■ Requirement: Please retype the listing below exactly, from its opening line through the line where "contribution (R291). -/" appears.

■ Material for the task:
※ ※ ※

/-- Bytes [lo, lo + len) of what has been gathered of a piece, when all are there. -/
def pieceBytes? (l : List (Nat × List Byte)) (lo len : Nat) : Option (List Byte) :=
  let at' := fun a => (l.find? (fun (o, b) => decide (o ≤ a) && decide (a < o + b.length))).map
    (fun (o, b) => b.getD (a - o) 0)
  (List.range len).foldl (fun acc i =>
    match acc, at' (lo + i) with
    | some bs, some b => some (bs ++ [b])
    | _, _ => none) (some [])

/-- The offset of a piece in the contribution (R291). -/
def Coll.srcOff (c : Coll) (block dir : Nat) : Nat :=
  if c.op = 2 then dir * c.piece else block * (c.bytes / c.m) + dir * c.piece

/-- The offset of a piece in the result (R291). -/
def Coll.dstOff (c : Coll) (block dir : Nat) : Nat :=
  if c.op = 2 then block * c.bytes + dir * c.piece
  else if c.op = 1 then dir * c.piece else block * (c.bytes / c.m) + dir * c.piece

/-- The size of the result (R291). -/
def Coll.dstBytes (c : Coll) : Nat := if c.op = 2 then c.m * c.bytes else if c.op = 1 then c.bytes / c.m else c.bytes

/-! ## Access to the context's memory -/

/-- Change a collective. -/
def Hw.modColl (h : Hw) (c : Coll) (f : Coll → Coll) : Hw :=
  { h with cve := { h.cve with colls := h.cve.colls.map (fun x =>
      if x.grp = c.grp ∧ x.seq = c.seq then f x else x) } }

/-- The collective of an entry and SEQ. -/
def Hw.coll? (h : Hw) (g s : Nat) : Option Coll := h.cve.colls.find? (fun c => c.grp == g && c.seq == s)

/-- The key by which an instruction in progress names its collective. -/
def collKey (g s : Nat) : Nat := g * 65536 + s

/-- Who makes a collective's accesses: the issuing TXE stream, through its CVE (R91, R134, R150). -/
def Coll.who (c : Coll) (x : Ctx) : Who :=
  let st := x.run.strm (strmKey c.lc c.lk 3)
  ⟨c.ctx, c.lc, c.lk, 3, (st.inflight.findIdx? (fun f => f.coll == some (collKey c.grp c.seq))).getD 0, some c.cve⟩

/-- Read bytes of the contribution (R91, R100, R121). -/
def Hw.collRead (h : Hw) (m : Mem) (c : Coll) (off len : Nat) : Hw × Except Cond (List Byte) :=
  match h.ctx? c.ctx with
  | none => (h, .ok (List.replicate len 0))
  | some x =>
    match h.srcRow m x (c.who x) c.src (c.srcV + (off : Nat), len) with
    | (h, .error e) => (h, .error e)
    | (h, .ok p) => (h, .ok (m.row p))

/-- Write bytes of the result (R91, R150). -/
def Hw.collWrite (h : Hw) (m : Mem) (c : Coll) (off : Nat) (bs : List Byte) : Hw × Except Cond (List Edit) :=
  match h.ctx? c.ctx with
  | none => (h, .ok [])
  | some x =>
    match h.dstRow m x (c.who x) c.dst (c.dstV + (off : Nat), bs.length) with
    | (h, .error e) => (h, .error e)
    | (h, .ok p) => (h, .ok (rowEdits m p bs))

/-! ## Faults (R308, R312, R380) -/

/-- The arguments of the COLL details (R380). -/
def collArgs (gid seq gen phase dir ring block chunk collId : Nat) : List Byte :=
  leBytes 2 gid ++ leBytes 2 seq ++ leBytes 1 gen ++ leBytes 1 phase ++ leBytes 1 dir ++ leBytes 1 0 ++
    leBytes 2 ring ++ leBytes 2 block ++ leBytes 4 chunk ++ leBytes 2 collId

/-- The CVE_ERR bit of a detail (*Collective faults*, R312). -/
def cveErr (v detail : Nat) : Option Fld :=
  if detail = dGroupInvalid ∨ detail = dGroupBusy then some (Fd.CVE_ERR.GROUP_INVALID v)
  else if detail = dSize ∨ detail = dPeerMismatch then some (Fd.CVE_ERR.PEER_MISMATCH v)
  else if detail = dSeq then some (Fd.CVE_ERR.STALE v)
  else if detail = dCollAdmitTimeout then some (Fd.CVE_ERR.ADMIT_TIMEOUT v)
  else if detail = dEarlyTimeout then some (Fd.CVE_ERR.EARLY_TIMEOUT v)
  else if detail = dChunkCrc then some (Fd.CVE_ERR.CHUNK_CRC v)
  else if detail = dDigestMismatch then some (Fd.CVE_ERR.DIGEST v)
  else none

※ ※ ※

■ Written solution:
/-- Bytes [lo, lo + len) of what has been gathered of a piece, when all are there. -/
def pieceBytes? (l : List (Nat × List Byte)) (lo len : Nat) : Option (List Byte) :=
  let at' := fun a => (l.find? (fun (o, b) => decide (o ≤ a) && decide (a < o + b.length))).map
    (fun (o, b) => b.getD (a - o) 0)
  (List.range len).foldl (fun acc i =>
    match acc, at' (lo + i) with
    | some bs, some b => some (bs ++ [b])
    | _, _ => none) (some [])

/-- The offset of a piece in the contribution (R291). -/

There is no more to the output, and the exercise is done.